CORDELIA

I called it my nest. Cushions from the sofa, laid out in a circle in the parlour. The scratchy woollen blankets from the guest bedrooms. The sheets from my own bed and the soft, velvet curtains I had found in a hamper beneath the windowsill in the attic. I dragged them all into the sitting room a couple of weeks after Stefan died. I arranged them like a wren positioning twigs. Made a circle of linens and drapes. Wove myself a comfortable, padded little sanctum on the bare wooden floor. I lit the space with a single oil lamp, feeling oddly proud at knowing how to fill and light the old contraption. Sat there, exhausted and manic, panting in my small, dark room, lit with the kind of glow beloved by painters and poets.

I kept the curtains closed but there was always enough light to read by. The only picture on the wall was a pencil sketch of a stately home and the shadows cast by the light sometimes conspired to make it seem as if the grand old place was lived in; as if a splendid family were holding riotous gatherings within its great walls. I liked to make up stories for that house. Imagined myself and Stefan and whichever man I saw fit to allow, gliding down polished stairs, my white-gloved hand unsullied by dust as it stroked the varnished wood of the bannister. I saw myself as Jane Eyre. As Cathy. Saw myself as every heroine who had inspired me in happier times. Sometimes I felt as though the world within that picture was more real than the one I inhabited. Every so often I imagined waking up behind the glass; a collection of pencil strokes and smudges.

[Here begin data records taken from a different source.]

/-- Whether a churn has been due for more than 1 s, or 10 s when it is full (R144). -/
def Due.over (s : State) (d : Due) : Bool := decide ((if lightClass d.cls then 1000000 else 10000000) < s.since d.at')

/-- CHURN_LATE: a churn due too long raises event 0x0402 once (R144). -/
def execChurnLate (a : ArrId) (cls : Fin 7) (s : State) : Out :=
  let x := s.arr a.val
  .next (s.when (s.coreUp (a.val / 64)) (match x.chn.due.find? (fun d => d.cls == cls.val && !d.late && d.over s) with
    | none => s
    | some d =>
      let s1 := s.setArr a.val { x with chn := { x.chn with due := x.chn.due.map (fun e => if e.cls = cls.val then { e with late := true } else e) } }
      (s1.incReg (Reg.CHN_LATE_CNT (a.val / 64)) 1).raise 0x0402 1 (a.val / 64)
        (a.val + 2 ^ 16 * b2n (!lightClass cls.val) + 2 ^ 32 * (d.at'.toNat / 1000 % 2 ^ 32))))

/-! ## Light churn -/

/-- Releases an array whose phases have ended; one that owes its class 1 churn stays out of READY (R133, R141). The rows hold the codes of the last
phase while a command waits, and else 0 (R44). -/
def releaseArr (a : Nat) (last : List Int) (s : State) : State :=
  let x := s.arr a
  parkCheck a (s.setArr a { x with st := if s.owes a then .churn else .ready, codes := restCodes x.queue last })

/-- The codes of the second phase of a light pair. -/
def lightLast (s : State) (a : Nat) : List Int := lightCodes (s.rangeK a) (s.segen a) (-(lightProbe (s.rangeK a)).2)

/-- LIGHT_CHURN_PROBES_END: the two phases end and the array is released (R130, R133). -/
def execLightChurnProbesEnd (a : ArrId) (noise : List (Nat × Int)) (s : State) : Out :=
  let x := s.arr a.val
  .next (s.when (s.coreUp (a.val / 64)) (match x.chn.cur with
    | some u =>
      if u.full || !u.live then s else
      let (r, s1) := lightPair s a.val 0 noise
      freeGo (a.val / 64) (releaseArr a.val (lightLast s a.val) (s1.setArr a.val { x with chn := { x.chn with cur := some { u with live := false, post := true, resp := r } } }))
    | none => s))

/-- The ratios d of a light churn with recorded responses (R131); `none` when one of those is 0 or not recorded. -/
def ratios (rF r : Tab Resp) : Option (Tab Fr) :=
  r.foldr (fun e acc => match acc, Tab.find? rF e.1 with
    | some l, some f => if f.num = 0 then none else some ((e.1, (Fr.mk e.2.num e.2.den).div ⟨f.num, f.den⟩) :: l)
    | _, _ => none) (some [])

/-- The mean of a list of rationals. -/
def meanFr (l : List Fr) : Fr := (l.foldl Fr.add ⟨0, 1⟩).div (Fr.ofInt (l.length : Int))

/-- The ratio furthest from the mean, the first of equals. -/
def furthest (m : Fr) (ds : Tab Fr) : Option (Nat × Fr) :=
  ds.foldl (fun b e => match b with
    | none => some e
    | some d => if ((d.2.sub m).abs).lt ((e.2.sub m).abs) then some e else some d) none

/-- The ga and spread of a light churn: ga, free where the mean has no reciprocal, and the starter with its d when the spread exceeds SEGTOL (R131,
R132). -/
def lightResult (s : State) (a : Nat) (u : Churn) : W32 × Option (Nat × Fr) :=
  let free := Config.gaOpen a (s.reg (Reg.CHN_LIGHT_CNT (a / 64)))
  match ratios (s.arr a).chn.rF u.resp with
  | none => (free, none)
  | some ds =>
    let m := meanFr (ds.map (fun e => e.2))
    let tol := m.mul ⟨s.fld (Reg.CHN_TOL (a / 64)) 23 16, 1000⟩
    (if m.num = 0 then free else toF32 (Val.ofFr ((Fr.ofInt 1).div m)), (furthest m ds).filter (fun e => tol.lt ((e.2.sub m).abs)))

/-- LIGHT_CHURN_UPDATE: ga and T_L take effect; a segment spread raises 0x0404 and makes a class 3 full churn due (R128, R131, R132). -/
def execLightChurnUpdate (a : ArrId) (s : State) : Out :=
  let x := s.arr a.val
  let c := a.val / 64
  .next (s.when (s.coreUp c) (match x.chn.cur with
    | some u =>
      if u.full || !u.post then s else
      let (ga, far) := lightResult s a.val u
      let s1 := s.setArr a.val { x with chn := { x.chn with cur := none, last := some s.cnt.aon } }
      let s2 := { s1 with cors := Tab.insert s1.cors a.val { s1.cor a.val with ga := ga, tl := s.temp c } }
      let s3 := s2.incWrap (Reg.CHN_LIGHT_CNT c) 1
      let s4 := match far with
        | none => s3
        | some (i, d) => makeDue a.val 3 (s3.raise 0x0404 1 c (a.val + 2 ^ 16 * (i % 8) + 2 ^ 24 * (i / 8) + 2 ^ 32 * (toF32 (Val.ofFr d)).toNat))
      freeGo c (askEnd a.val (if far.isSome then 4 else 0) s4)
    | none => s))

/-! ## Full churn -/

/-- Discards the probes run so far: the full churn starts again from unit 1 (R139). -/
def restartChurn (a : Nat) (u : Churn) (done : Nat) (s : State) : State :=
  let x := s.arr a
  let s1 := (s.incReg (Reg.CHN_RESTART_CNT (a / 64)) 1).raise 0x0408 1 (a / 64) (a + 2 ^ 16 * done)
  s1.setArr a { x with chn := { x.chn with cur := some { u with unit := 0, raws := [], startAt := s.cnt.aon, startT := s.temp (a / 64) } } }

/-- Whether a full churn has left its 10 ms or its 0.5 K (R139). -/
def outOfWindow (s : State) (a : Nat) (u : Churn) : Bool :=
  decide (10000 < s.since u.startAt) || decide (8 < (s.temp (a / 64) - u.startT).natAbs)

/-- After a unit: an array with waiting MVXs is released unless it owes class 1; otherwise the next unit runs at once (R139). -/
def nextUnit (a : Nat) (last : List Int) (s : State) : State :=
  let x := s.arr a
  if x.queue.isEmpty || s.owes a then s
  else releaseArr a last (s.setArr a { x with chn := { x.chn with cur := x.chn.cur.map (fun u => { u with live := false }) } })

/-- The inputs of probe i of a unit, at the shift that the reference gives (R134, R135). -/
def unitInp (s : State) (a unit i : Nat) : List Int :=
  probeInp a (4 * unit + i) (s.segen a) (((Tab.find? s.refs a).map (fun r => r.shift.getD (4 * unit + i) 7)).getD 7)

/-- FULL_CHURN_UNIT_END: four probes, and in unit 4 the closing pair (R138, R139). -/
def execFullChurnUnitEnd (a : ArrId) (noise : List (Nat × Int)) (s : State) : Out :=
  let x := s.arr a.val
  .next (s.when (s.coreUp (a.val / 64)) (match x.chn.cur with
    | some u =>
      if !u.full || !u.live || u.post then s else
      let codes := (List.range 4).map (fun i => vecCodes (s.levels a.val) (s.rangeK a.val) (s.segen a.val) (unitInp s a.val u.unit i) (2 * i) noise)
      let s1 := codes.foldl (fun t c => countClamps a.val 1 c.2 (countClamps a.val 0 c.1 t)) s
      let (r, s2) := if u.unit = 3 then lightPair s1 a.val 8 noise else (u.resp, s1)
      let u1 := { u with unit := u.unit + 1, raws := u.raws ++ codes.map (vecSums (s.rangeK a.val)), resp := r }
      let last := if u.unit = 3 then lightLast s a.val else (unitInp s a.val u.unit 3).map (rowCode 2 1)
      if outOfWindow s a.val u then nextUnit a.val last (restartChurn a.val u1 u1.unit s2)
      else if u.unit = 3 then
        freeGo (a.val / 64) (releaseArr a.val last (s2.setArr a.val { x with chn := { x.chn with cur := some { u1 with live := false, post := true } } }))
      else nextUnit a.val last (s2.setArr a.val { x with chn := { x.chn with cur := some u1 } })
    | none => s))

/-- FULL_CHURN_RESTART: a full churn that has left its window starts again (R139). -/
def execFullChurnRestart (a : ArrId) (s : State) : Out :=
  .next (s.when (s.coreUp (a.val / 64)) (match (s.arr a.val).chn.cur with
    | some u => if u.full && !u.post && outOfWindow s a.val u then restartChurn a.val u u.unit s else s
    | none => s))

/-- A column's fit: A, B, the sum of squared residuals, and whether the expected values are all equal (R136). -/
def fitCol (es rs : List Int) : Fr × Fr × Fr × Bool :=
  let sum := fun (l : List Int) => l.foldl (fun a b => a + b) 0
  let n : Int := es.length
  let se := sum es
  let sr := sum rs
  let d := n * sum (es.map (fun e => e * e)) - se * se
  let av := if d = 0 then Fr.ofInt 1 else (Fr.ofInt (n * sum ((es.zip rs).map (fun p => p.1 * p.2)) - se * sr)).div (Fr.ofInt d)
  let bv := ((Fr.ofInt sr).sub (av.mul (Fr.ofInt se))).div (Fr.ofInt n)
  let res := (es.zip rs).map (fun p => ((Fr.ofInt p.2).sub (av.mul (Fr.ofInt p.1))).sub bv)
  (av, bv, (res.map (fun x => x.mul x)).foldl Fr.add ⟨0, 1⟩, d == 0)

/-- The square of the divisor that turns raw units into converter LSBs, times the 16 probes (R136). -/
def lsbSq (k seg : Nat) : Nat := 16 * 4 ^ k * 257 * ((List.range 4).filter (fun g => nbits seg g g == 1)).length

/-- Whether a fit fails (R136). -/
def fitFails (tol k seg : Nat) (f : Fr × Fr × Fr × Bool) : Bool :=
  (!f.2.2.2 && (f.1.lt ⟨1, 2⟩ || (Fr.ofInt 2).lt f.1)) || (Fr.ofInt ((tol * tol * lsbSq k seg : Nat) : Int)).lt (f.2.2.1.mul (Fr.ofInt 256))

/-- The residual RMS in 1/16 LSB, rounded down (Table CHN-19). -/
def fitRms (k seg : Nat) (f : Fr × Fr × Fr × Bool) : Nat :=
  let d := f.2.2.1.den * lsbSq k seg
  if d = 0 then 0 else min 0xFFFFFFFF (isqrt (256 * f.2.2.1.num.natAbs / d))

/-- The fits of every column of an array against its reference (R136). -/
def fits (r : ProbeRef) (u : Churn) : List (Fr × Fr × Fr × Bool) :=
  (List.range 528).map (fun j => fitCol ((List.range 16).map (fun p => Tab.getD r.exp (p * 528 + j) 0)) (u.raws.map (fun t => Tab.getD t j 0)))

That night, the night that Fairfax died, I don’t think I even lay myself down. I sat in my nest like the only survivor of a catastrophe – the only passenger in the lifeboat, sitting up and staring into the distance as though hoping for land.

Within my nest I had grown used to sleeping for hours at a time. Before Stefan died I made do with what I could. That’s a mother’s lot, I suppose – especially with a child who doesn’t like to close their eyes. When he was alive I slept the way a hungry man eats, gorging myself when opportunity arose, then surviving on just enough scraps to stay upright. After his death I feasted on sleep. Stuffed myself on it. Slept in a place of such utter blackness that to wake felt like breaking through ice.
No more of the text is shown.